Records excerpted from a collection:
-- ==== Sys2Proof/Machine/StreamRows.lean ====
section
/-! DEFINITION. The meanings of the commands of streams, completions and packets to the module itself: one for each row of the operation table. Each is the row's own effect, then what follows every command (`settle`). -/

namespace Sys2Proof.Machine

/-- RESEND_TIMEOUT (R120): A tracked packet has been outstanding for RTO; it is resent on another port, or held. -/
def execResendTimeout (dst : Nat) (tc : Nat) (seq : Nat) (s : State) : Host.Outcome State Fault Refusal :=
  .next (settle s (s.resendTimeout dst tc seq))

/-- PATH_HOLD_TIMEOUT (R120): A packet of an operation without deadline has been held 100 ms; the operation fails with PATH_LOST and the stream reopens. -/
def execPathHoldTimeout (dst : Nat) (tc : Nat) (s : State) : Host.Outcome State Fault Refusal :=
  .next (settle s (s.pathHold dst tc))

/-- OPERATION_DEADLINE (R120): A held operation's deadline passes; it fails with DEADLINE_MISS and the stream reopens. -/
def execOperationDeadline (dst : Nat) (tc : Nat) (s : State) : Host.Outcome State Fault Refusal :=
  .next (settle s (s.opDeadline dst tc))

/-- ACK_TIMER (R118): 1 µs after the first unacknowledged arrival, the destination sends an ACK. -/
def execAckTimer (src : Nat) (tc : Nat) (s : State) : Host.Outcome State Fault Refusal :=
  .next (settle s (s.ackTimer src tc))

/-- RATE_INCREASE_TIMER (R127): After 10 µs without an ECE completion, a source raises its rate toward the port rate. -/
def execRateIncreaseTimer (dst : Nat) (tc : Nat) (s : State) : Host.Outcome State Fault Refusal :=
  .next (settle s (s.rateUp dst tc))

/-- ACK_RECEIVED (R116): A COMPLETION of kind ACK releases acknowledged packets, updates ACK_SEQ and WIN, and applies the rate response. -/
def execAckReceived (p : Nat) (pkt : Pkt) (s : State) : Host.Outcome State Fault Refusal :=
  .next (settle s (if p < 192 then s.ackPkt p pkt else s))

/-- OPEN_RECEIVED (R114): A COMPLETION of kind OPEN sets the stream base, or is treated as a repeat, and is answered with OPEN_ACK. -/
def execOpenReceived (p : Nat) (pkt : Pkt) (s : State) : Host.Outcome State Fault Refusal :=
  .next (settle s (if p < 192 then s.openPkt p pkt else s))

/-- OPEN_ACK_RECEIVED (R114): An OPEN_ACK lets the source send data, or a new INCARNATION makes it reopen and resend. -/
def execOpenAckReceived (p : Nat) (pkt : Pkt) (s : State) : Host.Outcome State Fault Refusal :=
  .next (settle s (if p < 192 then s.openAckPkt p pkt else s))

/-- RESYNC_RECEIVED (R114): A RESYNC makes the source reopen the stream at its lowest unacknowledged SEQ. -/
def execResyncReceived (p : Nat) (pkt : Pkt) (s : State) : Host.Outcome State Fault Refusal :=
  .next (settle s (if p < 192 then s.resyncPkt p pkt else s))

/-- STATUS_COMPLETION_RECEIVED (R592): A STATUS COMPLETION is routed to the issuing block, or discarded and counted when it matches nothing. -/
def execStatusCompletionReceived (p : Nat) (pkt : Pkt) (s : State) : Host.Outcome State Fault Refusal :=
  .next (settle s (if p < 192 then s.statusPkt p pkt else s))

/-- WRITE_RECEIVED (R347): A WRITE is checked against regions and applied through the write-combining buffer, or refused with a STATUS. -/
def execWriteReceived (p : Nat) (pkt : Pkt) (s : State) : Host.Outcome State Fault Refusal :=
  .next (settle s (if p < 192 then s.writePkt p pkt else s))

/-- READ_REQ_RECEIVED (R347): A READ_REQ is checked and answered with READ_RESP, or with a STATUS such as ERR_DATA. -/
def execReadReqReceived (p : Nat) (pkt : Pkt) (s : State) : Host.Outcome State Fault Refusal :=
  .next (settle s (if p < 192 then s.readReqPkt p pkt else s))

/-- READ_RESP_RECEIVED (R20): A READ_RESP is delivered to the block that issued the read. -/
def execReadRespReceived (p : Nat) (pkt : Pkt) (s : State) : Host.Outcome State Fault Refusal :=
  .next (settle s (if p < 192 then s.readRespPkt p pkt else s))

/-- CMD_PACKET_RECEIVED (R374): A CMD packet's command is checked, de-duplicated by TAG, and accepted or answered. -/
def execCmdPacketReceived (p : Nat) (pkt : Pkt) (s : State) : Host.Outcome State Fault Refusal :=
  .next (settle s (if p < 192 then s.cmdPacket p pkt else s))

/-- CMD_REPLY_RECEIVED (R20): A CMD_REPLY is matched by TAG to a peer command this module issued, or discarded. -/
def execCmdReplyReceived (p : Nat) (pkt : Pkt) (s : State) : Host.Outcome State Fault Refusal :=
  .next (settle s (if p < 192 then s.replyPkt p pkt else s))

/-- RESEND_REQ_RECEIVED (R123): A RESEND_REQ is answered from the held result or slot, or ignored and counted. -/
def execResendReqReceived (p : Nat) (pkt : Pkt) (s : State) : Host.Outcome State Fault Refusal :=
  .next (settle s (if p < 192 then s.resendPkt p pkt else s))

/-- TEST_PACKET_RECEIVED (R529): A TEST packet reaches a Fox checker flow, which counts sequence, payload and latency. -/
def execTestPacketReceived (p : Nat) (pkt : Pkt) (s : State) : Host.Outcome State Fault Refusal :=
  .next (settle s (if p < 192 then s.testPkt p pkt else s))

/-- OPEN_REPEAT_TIMER (R114): An OPEN unanswered for RTO, or answered RESOURCE_BUSY 100 µs earlier, is sent again. -/
def execOpenRepeatTimer (dst : Nat) (tc : Nat) (s : State) : Host.Outcome State Fault Refusal :=
  .next (settle s (s.openRepeat dst tc))

/-- RESPONSE_TIMEOUT (R122): A request or peer command that the module issued has had no response within RTO, or a RESEND_REQ no answer, and is sent again. -/
def execResponseTimeout (i : Nat) (s : State) : Host.Outcome State Fault Refusal :=
  .next (settle s (s.responseTimeout i))

end Sys2Proof.Machine
end

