/-- Cores are given out, programs loaded and unloaded, bindings made, launched, awaited, stopped and told. CORE_ASSIGN and CORE_RETURN write the
owners of visible cores; PROG_LOAD reads a region or stages the parts of one source until they make IMAGE_LEN; PROG_UNLOAD frees a program nothing is
bound to; BIND of a PROGRAM image with inline parameters binds its cores in order; LAUNCH starts them; PROG_WAIT answers their exit codes when they
have ended, else waits; PROG_STOP halts; PROG_QUERY counts; UNBIND frees (R310 to R313, R393, R394). -/
def Obligations.CoreAndProgramCommands : Prop :=
  (∀ (s u : State) (i : OpInfo) (c : Cmd) (vs : List Nat), i = { op := 0x0700, lens := lenIs 36, states := stA, m := true } →
    s.Takes i c → u = s.cmdBegin c → vs = cmdBitmap c 1 → 1 ≤ c.p 0 → c.p 0 < 4096 →
    (∀ v ∈ vs, (u.coreOwner v = 0 ∨ u.coreOwner v = c.p 0) ∧ u.coreBound v = false ∧ u.coreThere v = true) →
    exec (.coreAssign c) s = .next (settle s ((u.setOwner vs (c.p 0)).cmdEnd i c (.ok [])))) ∧
  (∀ (s u : State) (i : OpInfo) (c : Cmd) (vs : List Nat), i = { op := 0x0701, lens := lenIs 36, states := stA, m := true } →
    s.Takes i c → u = s.cmdBegin c → vs = cmdBitmap c 1 → c.p 0 = 0 → (∀ v ∈ vs, u.coreBound v = false) →
    exec (.coreReturn c) s = .next (settle s ((u.setOwner vs 0).cmdEnd i c (.ok [])))) ∧
  (∀ (s u : State) (i : OpInfo) (c : Cmd) (k : Nat) (r : Region), i = { op := 0x0702, lens := lenIs 36, states := stA, j := true, change := true, long := true, mirrored := true } →
    s.Takes i c → u = s.cmdBegin c → c.p 0 = 1 → u.regionOf (c.p 1) = some k → r = u.region k → r.job = c.job → c.p64 2 + c.p 4 ≤ r.size →
    r.state = .ready → u.ueIn (r.base + c.p64 2) (c.p 4) = none →
    exec (.progLoadRegion c) s = .next (settle s ((u).cmdEnd i c { goes := true, data := (u.memRead (r.base + c.p64 2) (c.p 4)).map (·.toNat) }))) ∧
  (∀ (s u : State) (i : OpInfo) (c : Cmd) (v : State), i = { op := 0x0702, lens := fun l => 32 ≤ l, states := stA, j := true, change := true, long := false, mirrored := true } →
    s.Takes i c → u = s.cmdBegin c → v = u.dropStaging c.src → c.p 0 = 0 → c.p 1 = 0 → c.p 3 = 0 → (c.params.drop 16).length < c.p 2 →
    (c.params.drop 16).length % 4 = 0 →
    exec (.progLoadPart c) s = .next (settle s ((
      { v with cmd := { v.cmd with staging := v.cmd.staging ++ [({ src := c.src, len := c.p 2, bytes := c.params.drop 16 } : Staging)] } }).cmdEnd i c
        (.ok [(c.params.drop 16).length])))) ∧
  (∀ (s u : State) (i : OpInfo) (c : Cmd), i = { op := 0x0702, lens := fun l => 32 ≤ l, states := stA, j := true, change := true, long := true, mirrored := true } →
    s.Takes i c → u = s.cmdBegin c → c.p 0 = 0 → c.p 1 = 0 → c.p 3 = 0 → (c.params.drop 16).length = c.p 2 →
    exec (.progLoadPart c) s = .next (settle s ((u.dropStaging c.src).cmdEnd i c { goes := true, data := (c.params.drop 16).map (·.toNat) }))) ∧
  (∀ (s u : State) (i : OpInfo) (c : Cmd) (k : Nat) (p : Program), i = { op := 0x0703, lens := lenIs 20, states := stA, j := true, mirrored := imgMirrored p.image } →
    s.Takes i c → u = s.cmdBegin c → s.programOf (c.p 0) = some (k, p) → u.programOf (c.p 0) = some (k, p) → p.job = c.job →
    (∀ e ∈ u.sett.bindings, e.2.present = false ∨ e.2.program ≠ c.p 0) →
    exec (.progUnload c) s = .next (settle s ((
      ({ u with sett := { u.sett with programs := Tbl.put {} u.sett.programs k { gen := (p.gen + 1) % 4096 } } } : State).copyMeasures).cmdEnd i c
        (.ok [])))) ∧
  (∀ (s u : State) (i : OpInfo) (c : Cmd) (n k k0 h : Nat) (vs : List Nat) (p : Program) (b : Binding), i = { op := 0x0704, lens := bindLen c, states := stA, j := true, change := true, mirrored := imgMirrored p.image } →
    s.Takes i c → u = s.cmdBegin c → n = bits (c.p 1) 0 13 → vs = cmdBitmap c 2 → s.programOf (c.p 0) = some (k0, p) →
    u.programOf (c.p 0) = some (k0, p) → bits (c.p 1) 13 19 = 0 → n = imgField p.image 24 4 → imgField p.image 6 1 = 0 →
    vs.length = imgField p.image 8 2 → p.job = c.job → (∀ v ∈ vs, u.coreThere v = true ∧ u.coreOwner v = c.job ∧ u.coreFree v = true) →
    (List.range 256).find? (fun k => !(Tbl.get ({} : Binding) u.sett.bindings k).present) = some k →
    h = objHandle k c.job (Tbl.get ({} : Binding) u.sett.bindings k).gen →
    b = { job := c.job, gen := (Tbl.get ({} : Binding) u.sett.bindings k).gen, present := true, program := c.p 0, kind := 0, params := (c.params.drop 24).take n, cores := vs } →
    (∀ x ∈ vs.filterMap u.physOf, (u.core x).gated = false) →
    exec (.bind c) s = .next (settle s ((
      (List.range (vs.filterMap u.physOf).length).foldl (fun s q => s.setCore ((vs.filterMap u.physOf).getD q 0)
        { s.core ((vs.filterMap u.physOf).getD q 0) with binding := h, index := q, kind := 0 }) (u.setBinding k b)).cmdEnd i c
        (.ok [h])))) ∧
  (∀ (s u : State) (i : OpInfo) (c : Cmd) (k : Nat) (b : Binding), i = { op := 0x0705, lens := lenIs 20, states := stA, j := true, mirrored := b.kind == 1 || b.kind == 2 } →
    s.Takes i c → u = s.cmdBegin c → s.bindingOf (c.p 0) = some (k, b) → u.bindingOf (c.p 0) = some (k, b) → b.job = c.job →
    (b.kind = 0 → u.coresOf (c.p 0) = []) → (b.kind ≠ 0 → ∀ e ∈ u.sett.cores, e.2.binding ≠ c.p 0) →
    exec (.unbind c) s = .next (settle s ((
      ((u.sett.cores.filter (fun e => e.2.binding == c.p 0)).foldl (fun s e => s.setCore e.1 (s.core e.1).released) u).setBinding k { gen := (b.gen + 1) % 4096 }).cmdEnd i c
        (.ok [])))) ∧
  (∀ (s u : State) (i : OpInfo) (c : Cmd) (k k0 : Nat) (b : Binding) (p : Program), i = { op := 0x0706, lens := lenIs 20, states := stA, j := true, change := true } →
    s.Takes i c → u = s.cmdBegin c → u.bindingOf (c.p 0) = some (k, b) → b.job = c.job → b.kind = 0 → b.st = .idle →
    u.programOf b.program = some (k0, p) → b.cores.length ≤ (b.cores.filterMap u.physOf).length →
    u.spillFits (b.cores.filterMap u.physOf) (imgField p.image 20 4) = true →
    exec (.launch c) s = .next (settle s (((u.setBinding k { b with st := .running }).startCores b.cores (c.p 0) 0 false).cmdEnd i c (.ok [])))) ∧
  (∀ (s u : State) (i : OpInfo) (c : Cmd) (k : Nat) (b : Binding), i = { op := 0x0707, lens := lenIs 20, states := stA, j := true, long := true } →
    s.Takes i c → u = s.cmdBegin c → u.bindingOf (c.p 0) = some (k, b) → b.job = c.job → b.kind = 0 → b.st = .done →
    exec (.progWait c) s = .next (settle s ((u).cmdEnd i c (.ok b.exits)))) ∧
  (∀ (s u : State) (i : OpInfo) (c : Cmd) (k : Nat) (b : Binding), i = { op := 0x0707, lens := lenIs 20, states := stA, j := true, long := true } →
    s.Takes i c → u = s.cmdBegin c → u.bindingOf (c.p 0) = some (k, b) → b.job = c.job → b.kind = 0 → b.st ≠ .done →
    exec (.progWait c) s = .next (settle s ((u).cmdEnd i c { goes := true, data := [c.p 0] }))) ∧
  (∀ (s u : State) (i : OpInfo) (c : Cmd) (k : Nat) (b : Binding), i = { op := 0x0708, lens := lenIs 20, states := stA, j := true } →
    s.Takes i c → u = s.cmdBegin c → u.bindingOf (c.p 0) = some (k, b) → b.job = c.job →
    exec (.progStop c) s = .next (settle s ((u.haltBinding (c.p 0)).cmdEnd i c (.ok [])))) ∧
  (∀ (s u : State) (i : OpInfo) (c : Cmd) (k : Nat) (b : Binding) (l : List SettCore), i = { op := 0x0709, lens := lenIs 20, states := stA, j := true } →
    s.Takes i c → u = s.cmdBegin c → u.bindingOf (c.p 0) = some (k, b) → b.job = c.job →
    l = (u.sett.cores.filter (fun e => e.2.binding == c.p 0)).map (·.2) →
    exec (.progQuery c) s = .next (settle s ((
      u).cmdEnd i c
        (.ok [(match l.find? (fun x => x.index == 0) with | some x => x.st.code | none => 0), (l.filter (·.live)).length, (l.filter (fun x => x.st == .exited)).length,
          (l.filter (fun x => x.st == .halted)).length]))))
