-- ==== Sys2Proof/Laws/PerInstr.lean ====
section
/-! SUPPORT. What is said of every row of the operation table as syntax: a well-formed row that brings a command packet brings one whose fields
fit their places (R366, R370). One lemma for each row. -/

namespace Sys2Proof.Laws.RowOp

/-- The command packet that a row brings, for the rows of R386–R399. -/
def packet : Instr → Option Cmd
  | .echo c => some c
  | .getInfo c => some c
  | .getState c => some c
  | .getJob c => some c
  | .getStats c => some c
  | .baseLoad c => some c
  | .overlayStage c => some c
  | .overlayApply c => some c
  | .configQuery c => some c
  | .linkSet c => some c
  | .linkDrain c => some c
  | .linkResume c => some c
  | .linkRecheck c => some c
  | .linkRetrain c => some c
  | .linkQuery c => some c
  | .partWrite c => some c
  | .partRead c => some c
  | .routeNotice c => some c
  | .queueCfg c => some c
  | .queueRelease c => some c
  | .shaperSet c => some c
  | .policerSet c => some c
  | .tc1Admit c => some c
  | .tc1Release c => some c
  | .tc1Query c => some c
  | .tc1HopHold c => some c
  | .tc1HopCommit c => some c
  | .tc1HopRelease c => some c
  | .ctxCreate c => some c
  | .ctxRearm c => some c
  | .ctxRelease c => some c
  | .ctxAbort c => some c
  | .ctxQuery c => some c
  | .moePlace c => some c
  | .moePlaceCommit c => some c
  | .embCreate c => some c
  | .embRelease c => some c
  | .ctxPeerHold c => some c
  | .ctxPeerCommit c => some c
  | .ctxPeerRelease c => some c
  | .ctxPeerRearm c => some c
  | .ctxPeerFree c => some c
  | .ctxPeerAbort c => some c
  | .ctxPeerFail c => some c
  | .regionCreate c => some c
  | .regionRelease c => some c
  | .regionReload c => some c
  | .regionQuery c => some c
  | .memFlush c => some c
  | .memFlushAll c => some c
  | .memRetrain c => some c
  | .bulkXferToModule c => some c
  | .bulkXferToHost c => some c
  | .coreAssign c => some c
  | .coreReturn c => some c
  | .progLoadRegion c => some c
  | .progLoadPart c => some c
  | .progUnload c => some c
  | .bind c => some c
  | .unbind c => some c
  | .launch c => some c
  | .progWait c => some c
  | .progStop c => some c
  | .progQuery c => some c
  | .pairForm c => some c
  | .pairBreak c => some c
  | .pairStatus c => some c
  | .pairResync c => some c
  | .faultRead c => some c
  | .faultClear c => some c
  | .faultCfg c => some c
  | .faultForce c => some c
  | .selftest c => some c
  | .repairReset c => some c
  | .blackboxRead c => some c
  | .powerCap c => some c
  | .powerStateRun c => some c
  | .powerStateTrim c => some c
  | .powerStateDrowse c => some c
  | .powerStateHibernate c => some c
  | .powerRead c => some c
  | .lcChange c => some c
  | .ownerKey c => some c
  | .rollbackAdvance c => some c
  | .measureRead c => some c
  | .mirrorSet c => some c
  | .mirrorClear c => some c
  | .foxCfgStream c => some c
  | .foxCfgChecker c => some c
  | .foxCfgClear c => some c
  | .foxStart c => some c
  | .foxStop c => some c
  | .foxRead c => some c
  | .goldenSet c => some c
  | .injectDisarm c => some c
  | .injectSymbol c => some c
  | .injectSync c => some c
  | .injectTrailer c => some c
  | .injectDrop c => some c
  | .injectDuplicate c => some c
  | .injectDelay c => some c
  | .injectXoff c => some c
  | .injectSilence c => some c
  | _ => none

/-- A well-formed row's packet has a source, tag, job and length within their fields. -/
def Statement (i : Instr) : Prop :=
  i.wf = true → ∀ c, packet i = some c → c.src.ok = true ∧ c.tag < 65536 ∧ c.job < 4096 ∧ c.len < 65536

/-- A packet that is well formed fits. -/
theorem fits {c : Cmd} (h : c.ok = true) : c.src.ok = true ∧ c.tag < 65536 ∧ c.job < 4096 ∧ c.len < 65536 := by
  simp only [Cmd.ok, Bool.and_eq_true, decide_eq_true_eq] at h
  exact ⟨h.1.1.1, h.1.1.2, h.1.2, h.2⟩

/-- A packet that is well formed and selects its row fits. -/
theorem fits_and {c : Cmd} {b : Bool} (h : (c.ok && b) = true) : c.src.ok = true ∧ c.tag < 65536 ∧ c.job < 4096 ∧ c.len < 65536 :=
  fits (Bool.and_eq_true_iff.mp h).1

What the task requires: Write out each line above containing "their".

Result:
bound to; BIND of a PROGRAM image with inline parameters binds its cores in order; LAUNCH starts them; PROG_WAIT answers their exit codes when they
fit their places (R366, R370). One lemma for each row. -/
/-- A well-formed row's packet has a source, tag, job and length within their fields. -/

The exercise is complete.